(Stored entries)
- Opening Delimiter -

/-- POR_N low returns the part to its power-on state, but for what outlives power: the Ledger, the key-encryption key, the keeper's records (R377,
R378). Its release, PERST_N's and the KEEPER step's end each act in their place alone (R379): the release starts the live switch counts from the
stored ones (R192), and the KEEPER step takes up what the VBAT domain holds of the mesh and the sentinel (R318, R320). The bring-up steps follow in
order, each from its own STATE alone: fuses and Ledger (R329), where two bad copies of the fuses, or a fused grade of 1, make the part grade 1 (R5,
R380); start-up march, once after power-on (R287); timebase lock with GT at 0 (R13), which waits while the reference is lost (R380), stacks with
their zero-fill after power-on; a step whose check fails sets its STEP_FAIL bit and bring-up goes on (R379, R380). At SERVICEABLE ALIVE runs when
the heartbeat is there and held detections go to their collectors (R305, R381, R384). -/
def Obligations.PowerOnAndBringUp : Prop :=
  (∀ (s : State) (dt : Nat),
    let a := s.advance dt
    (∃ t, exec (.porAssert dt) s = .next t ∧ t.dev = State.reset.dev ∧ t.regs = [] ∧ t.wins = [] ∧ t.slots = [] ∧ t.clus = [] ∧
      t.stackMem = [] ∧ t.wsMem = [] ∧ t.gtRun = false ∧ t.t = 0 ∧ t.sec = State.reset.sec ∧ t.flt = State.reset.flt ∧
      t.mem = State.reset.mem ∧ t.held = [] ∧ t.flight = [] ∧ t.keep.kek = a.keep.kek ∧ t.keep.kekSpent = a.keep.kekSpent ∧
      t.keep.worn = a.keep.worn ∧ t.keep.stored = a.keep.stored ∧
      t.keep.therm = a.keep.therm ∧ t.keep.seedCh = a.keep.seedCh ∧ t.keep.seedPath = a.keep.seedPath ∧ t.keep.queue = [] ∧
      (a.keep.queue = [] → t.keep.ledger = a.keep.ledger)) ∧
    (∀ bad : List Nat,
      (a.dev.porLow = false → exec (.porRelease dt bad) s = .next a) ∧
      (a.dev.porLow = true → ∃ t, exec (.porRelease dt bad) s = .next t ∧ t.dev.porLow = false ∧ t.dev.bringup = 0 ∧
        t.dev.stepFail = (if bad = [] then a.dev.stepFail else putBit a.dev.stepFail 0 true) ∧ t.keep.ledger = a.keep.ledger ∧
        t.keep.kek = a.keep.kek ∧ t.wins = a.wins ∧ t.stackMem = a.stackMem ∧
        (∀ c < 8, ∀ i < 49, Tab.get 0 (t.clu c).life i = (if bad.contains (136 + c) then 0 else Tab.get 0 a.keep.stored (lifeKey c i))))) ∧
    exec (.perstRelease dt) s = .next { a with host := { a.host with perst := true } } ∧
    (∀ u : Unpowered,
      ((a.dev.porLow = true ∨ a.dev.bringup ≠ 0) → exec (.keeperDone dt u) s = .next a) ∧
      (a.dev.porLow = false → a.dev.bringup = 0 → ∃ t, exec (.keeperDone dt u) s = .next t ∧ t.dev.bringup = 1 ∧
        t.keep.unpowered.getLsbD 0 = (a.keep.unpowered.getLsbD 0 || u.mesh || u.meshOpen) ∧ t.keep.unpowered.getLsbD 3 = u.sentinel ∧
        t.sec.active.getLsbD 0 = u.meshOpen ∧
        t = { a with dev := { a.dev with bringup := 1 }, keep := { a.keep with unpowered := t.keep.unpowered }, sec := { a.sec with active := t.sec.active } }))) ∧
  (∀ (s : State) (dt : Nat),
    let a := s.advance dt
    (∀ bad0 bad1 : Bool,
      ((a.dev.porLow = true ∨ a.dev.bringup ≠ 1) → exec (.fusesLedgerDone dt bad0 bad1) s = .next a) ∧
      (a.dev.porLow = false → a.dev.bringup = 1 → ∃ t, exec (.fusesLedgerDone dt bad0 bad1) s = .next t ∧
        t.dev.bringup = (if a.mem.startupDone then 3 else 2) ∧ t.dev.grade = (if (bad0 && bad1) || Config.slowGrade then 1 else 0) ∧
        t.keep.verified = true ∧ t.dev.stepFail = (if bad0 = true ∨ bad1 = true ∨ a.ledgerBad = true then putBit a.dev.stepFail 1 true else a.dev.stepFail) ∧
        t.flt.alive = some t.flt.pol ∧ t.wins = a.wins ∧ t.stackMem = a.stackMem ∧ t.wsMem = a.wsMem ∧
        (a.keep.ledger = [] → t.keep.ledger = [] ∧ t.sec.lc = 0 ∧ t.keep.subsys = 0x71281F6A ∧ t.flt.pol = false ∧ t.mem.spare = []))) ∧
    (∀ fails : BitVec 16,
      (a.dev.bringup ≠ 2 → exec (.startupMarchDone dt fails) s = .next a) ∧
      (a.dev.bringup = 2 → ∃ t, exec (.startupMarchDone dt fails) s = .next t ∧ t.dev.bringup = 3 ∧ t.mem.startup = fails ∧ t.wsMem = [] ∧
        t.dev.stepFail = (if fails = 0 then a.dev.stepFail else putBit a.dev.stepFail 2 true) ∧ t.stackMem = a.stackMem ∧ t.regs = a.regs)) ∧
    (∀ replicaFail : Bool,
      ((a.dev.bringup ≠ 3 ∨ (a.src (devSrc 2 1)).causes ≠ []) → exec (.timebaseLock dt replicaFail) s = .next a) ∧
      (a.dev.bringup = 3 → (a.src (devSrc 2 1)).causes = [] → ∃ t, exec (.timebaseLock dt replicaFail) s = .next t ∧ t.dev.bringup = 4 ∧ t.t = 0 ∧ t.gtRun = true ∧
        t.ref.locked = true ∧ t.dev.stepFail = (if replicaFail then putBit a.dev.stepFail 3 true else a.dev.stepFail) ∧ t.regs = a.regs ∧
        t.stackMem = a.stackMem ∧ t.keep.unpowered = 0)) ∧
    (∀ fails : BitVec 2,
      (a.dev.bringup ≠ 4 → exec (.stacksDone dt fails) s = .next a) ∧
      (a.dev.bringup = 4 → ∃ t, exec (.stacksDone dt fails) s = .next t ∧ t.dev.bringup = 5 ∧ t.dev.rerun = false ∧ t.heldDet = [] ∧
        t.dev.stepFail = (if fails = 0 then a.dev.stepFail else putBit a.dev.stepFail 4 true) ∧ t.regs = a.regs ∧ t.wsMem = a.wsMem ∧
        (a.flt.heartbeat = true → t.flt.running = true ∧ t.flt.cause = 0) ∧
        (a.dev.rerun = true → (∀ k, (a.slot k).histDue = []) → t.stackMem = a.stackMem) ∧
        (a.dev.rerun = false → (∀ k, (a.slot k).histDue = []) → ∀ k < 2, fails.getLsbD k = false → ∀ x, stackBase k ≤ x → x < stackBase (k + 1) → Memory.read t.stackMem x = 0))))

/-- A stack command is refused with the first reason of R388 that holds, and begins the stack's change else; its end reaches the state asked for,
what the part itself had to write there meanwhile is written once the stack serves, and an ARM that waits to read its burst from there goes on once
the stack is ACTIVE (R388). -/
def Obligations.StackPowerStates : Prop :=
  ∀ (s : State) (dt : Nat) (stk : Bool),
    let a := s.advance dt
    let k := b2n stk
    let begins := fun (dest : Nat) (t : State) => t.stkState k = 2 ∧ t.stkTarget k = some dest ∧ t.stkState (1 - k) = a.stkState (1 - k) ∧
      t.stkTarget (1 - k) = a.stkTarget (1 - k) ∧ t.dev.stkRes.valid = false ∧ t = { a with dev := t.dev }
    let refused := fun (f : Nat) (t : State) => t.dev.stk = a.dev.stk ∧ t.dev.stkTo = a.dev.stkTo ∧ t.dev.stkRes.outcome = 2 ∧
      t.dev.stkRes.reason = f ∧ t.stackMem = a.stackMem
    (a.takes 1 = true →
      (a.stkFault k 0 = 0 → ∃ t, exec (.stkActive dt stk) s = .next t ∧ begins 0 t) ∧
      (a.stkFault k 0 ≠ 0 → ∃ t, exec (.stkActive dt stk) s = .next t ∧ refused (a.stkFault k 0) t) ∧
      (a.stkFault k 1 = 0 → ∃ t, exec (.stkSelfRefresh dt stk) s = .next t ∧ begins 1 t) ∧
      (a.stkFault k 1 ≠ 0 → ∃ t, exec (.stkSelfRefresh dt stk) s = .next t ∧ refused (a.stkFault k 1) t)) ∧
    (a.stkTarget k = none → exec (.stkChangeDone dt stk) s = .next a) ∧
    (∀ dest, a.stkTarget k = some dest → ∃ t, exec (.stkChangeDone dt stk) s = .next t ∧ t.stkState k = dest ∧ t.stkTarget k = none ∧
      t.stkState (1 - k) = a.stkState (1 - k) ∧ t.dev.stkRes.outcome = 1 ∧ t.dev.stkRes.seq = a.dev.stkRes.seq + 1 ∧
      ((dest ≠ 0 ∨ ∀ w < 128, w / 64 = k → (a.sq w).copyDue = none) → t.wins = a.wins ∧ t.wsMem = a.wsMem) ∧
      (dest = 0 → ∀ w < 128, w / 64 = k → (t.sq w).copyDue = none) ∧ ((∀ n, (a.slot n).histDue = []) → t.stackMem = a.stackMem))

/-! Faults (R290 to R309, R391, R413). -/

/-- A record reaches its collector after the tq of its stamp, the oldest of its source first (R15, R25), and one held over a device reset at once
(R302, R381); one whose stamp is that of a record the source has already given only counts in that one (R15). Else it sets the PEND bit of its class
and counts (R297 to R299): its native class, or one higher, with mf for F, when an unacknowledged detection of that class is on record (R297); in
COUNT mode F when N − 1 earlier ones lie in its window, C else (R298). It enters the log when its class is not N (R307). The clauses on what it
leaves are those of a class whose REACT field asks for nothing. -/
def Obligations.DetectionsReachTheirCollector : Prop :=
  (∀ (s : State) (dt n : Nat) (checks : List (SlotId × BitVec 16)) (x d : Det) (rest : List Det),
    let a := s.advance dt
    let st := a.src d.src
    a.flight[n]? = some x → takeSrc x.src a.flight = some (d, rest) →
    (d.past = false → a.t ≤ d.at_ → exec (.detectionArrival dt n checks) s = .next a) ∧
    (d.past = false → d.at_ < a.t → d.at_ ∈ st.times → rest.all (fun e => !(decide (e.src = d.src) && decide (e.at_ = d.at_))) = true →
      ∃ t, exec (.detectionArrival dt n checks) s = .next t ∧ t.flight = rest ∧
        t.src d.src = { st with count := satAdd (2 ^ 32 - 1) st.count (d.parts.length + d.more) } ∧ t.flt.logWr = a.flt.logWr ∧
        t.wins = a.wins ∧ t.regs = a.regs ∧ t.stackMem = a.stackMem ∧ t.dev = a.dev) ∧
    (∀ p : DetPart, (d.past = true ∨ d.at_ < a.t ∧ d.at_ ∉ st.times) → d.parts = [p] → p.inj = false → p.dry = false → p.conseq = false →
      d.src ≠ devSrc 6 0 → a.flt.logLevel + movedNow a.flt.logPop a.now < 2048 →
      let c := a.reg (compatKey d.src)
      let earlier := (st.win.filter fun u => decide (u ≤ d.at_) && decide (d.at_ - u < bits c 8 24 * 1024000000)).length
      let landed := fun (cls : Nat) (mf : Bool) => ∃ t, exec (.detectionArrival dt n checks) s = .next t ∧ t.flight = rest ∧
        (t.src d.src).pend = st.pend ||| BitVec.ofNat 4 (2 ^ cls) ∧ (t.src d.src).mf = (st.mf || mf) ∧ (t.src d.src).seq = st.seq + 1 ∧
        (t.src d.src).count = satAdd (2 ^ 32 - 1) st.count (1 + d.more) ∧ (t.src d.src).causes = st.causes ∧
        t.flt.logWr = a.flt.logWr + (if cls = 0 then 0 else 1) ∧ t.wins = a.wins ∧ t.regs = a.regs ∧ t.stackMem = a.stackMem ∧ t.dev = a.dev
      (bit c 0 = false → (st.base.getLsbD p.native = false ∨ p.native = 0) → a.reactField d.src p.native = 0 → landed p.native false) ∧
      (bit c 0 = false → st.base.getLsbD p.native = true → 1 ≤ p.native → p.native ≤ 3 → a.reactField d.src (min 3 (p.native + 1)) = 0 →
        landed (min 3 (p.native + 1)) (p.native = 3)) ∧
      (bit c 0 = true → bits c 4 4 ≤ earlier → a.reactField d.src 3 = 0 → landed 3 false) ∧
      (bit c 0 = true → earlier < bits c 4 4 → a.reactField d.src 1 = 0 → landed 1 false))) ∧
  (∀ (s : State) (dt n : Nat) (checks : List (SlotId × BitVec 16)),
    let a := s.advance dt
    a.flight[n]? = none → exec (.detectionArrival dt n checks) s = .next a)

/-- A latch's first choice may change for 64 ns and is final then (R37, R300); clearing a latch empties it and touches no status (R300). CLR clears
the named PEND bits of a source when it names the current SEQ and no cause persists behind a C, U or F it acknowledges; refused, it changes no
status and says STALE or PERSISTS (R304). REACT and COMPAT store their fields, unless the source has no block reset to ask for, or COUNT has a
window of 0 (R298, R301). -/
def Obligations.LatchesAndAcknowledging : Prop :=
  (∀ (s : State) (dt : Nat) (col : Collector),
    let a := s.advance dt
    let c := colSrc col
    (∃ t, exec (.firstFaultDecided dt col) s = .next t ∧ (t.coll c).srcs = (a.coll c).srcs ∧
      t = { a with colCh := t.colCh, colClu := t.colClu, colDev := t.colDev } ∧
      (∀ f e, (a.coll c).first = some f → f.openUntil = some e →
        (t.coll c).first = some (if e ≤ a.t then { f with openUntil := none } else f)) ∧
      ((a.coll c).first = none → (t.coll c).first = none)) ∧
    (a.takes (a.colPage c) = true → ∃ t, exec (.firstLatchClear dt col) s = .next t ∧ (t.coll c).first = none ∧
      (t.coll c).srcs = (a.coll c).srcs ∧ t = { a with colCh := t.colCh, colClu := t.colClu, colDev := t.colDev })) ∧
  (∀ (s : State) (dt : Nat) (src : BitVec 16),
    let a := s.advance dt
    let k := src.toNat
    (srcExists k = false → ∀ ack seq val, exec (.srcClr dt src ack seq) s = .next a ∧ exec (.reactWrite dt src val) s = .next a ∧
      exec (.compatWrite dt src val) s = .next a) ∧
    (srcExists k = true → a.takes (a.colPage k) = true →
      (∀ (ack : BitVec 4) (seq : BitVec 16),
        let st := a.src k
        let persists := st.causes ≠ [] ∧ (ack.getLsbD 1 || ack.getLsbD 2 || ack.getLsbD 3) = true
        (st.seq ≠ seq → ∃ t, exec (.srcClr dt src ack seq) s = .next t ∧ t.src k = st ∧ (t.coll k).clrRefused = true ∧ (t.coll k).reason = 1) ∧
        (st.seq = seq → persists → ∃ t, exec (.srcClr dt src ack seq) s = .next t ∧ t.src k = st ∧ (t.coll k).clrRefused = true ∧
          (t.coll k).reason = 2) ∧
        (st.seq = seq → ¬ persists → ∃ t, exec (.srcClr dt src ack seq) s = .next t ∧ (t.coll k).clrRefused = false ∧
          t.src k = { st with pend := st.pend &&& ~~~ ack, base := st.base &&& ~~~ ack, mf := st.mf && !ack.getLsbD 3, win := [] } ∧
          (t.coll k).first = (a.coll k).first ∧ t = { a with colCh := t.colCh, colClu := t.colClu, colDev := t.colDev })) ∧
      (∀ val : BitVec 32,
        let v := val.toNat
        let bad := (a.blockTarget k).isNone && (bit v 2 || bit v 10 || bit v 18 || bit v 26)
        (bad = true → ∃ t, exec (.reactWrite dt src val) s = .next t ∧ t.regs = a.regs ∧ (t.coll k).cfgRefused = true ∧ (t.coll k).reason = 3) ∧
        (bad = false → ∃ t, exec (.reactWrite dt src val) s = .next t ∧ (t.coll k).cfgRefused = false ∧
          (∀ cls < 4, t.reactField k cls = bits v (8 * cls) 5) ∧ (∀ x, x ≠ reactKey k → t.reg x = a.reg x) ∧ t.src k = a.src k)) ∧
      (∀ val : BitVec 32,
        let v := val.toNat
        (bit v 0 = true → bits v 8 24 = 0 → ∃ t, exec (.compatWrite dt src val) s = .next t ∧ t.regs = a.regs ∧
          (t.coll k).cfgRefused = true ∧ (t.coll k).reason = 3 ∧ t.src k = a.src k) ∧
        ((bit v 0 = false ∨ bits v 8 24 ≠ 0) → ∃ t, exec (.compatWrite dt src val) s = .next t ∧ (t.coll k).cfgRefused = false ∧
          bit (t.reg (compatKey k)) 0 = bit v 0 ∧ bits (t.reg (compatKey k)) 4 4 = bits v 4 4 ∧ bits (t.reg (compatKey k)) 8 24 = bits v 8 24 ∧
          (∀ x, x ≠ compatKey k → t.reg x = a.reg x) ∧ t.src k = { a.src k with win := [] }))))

- Closing Delimiter -

# YOUR GOAL:
Take exactly the lines from the one containing "t.stackMem = a.stackMem ∧ t.keep.unpowered" through the one containing "(a.flt.heartbeat = true" in the data above, and output them with nothing added.

# SOLUTION FOR THIS TASK:
        t.stackMem = a.stackMem ∧ t.keep.unpowered = 0)) ∧
    (∀ fails : BitVec 2,
      (a.dev.bringup ≠ 4 → exec (.stacksDone dt fails) s = .next a) ∧
      (a.dev.bringup = 4 → ∃ t, exec (.stacksDone dt fails) s = .next t ∧ t.dev.bringup = 5 ∧ t.dev.rerun = false ∧ t.heldDet = [] ∧
        t.dev.stepFail = (if fails = 0 then a.dev.stepFail else putBit a.dev.stepFail 4 true) ∧ t.regs = a.regs ∧ t.wsMem = a.wsMem ∧
        (a.flt.heartbeat = true → t.flt.running = true ∧ t.flt.cause = 0) ∧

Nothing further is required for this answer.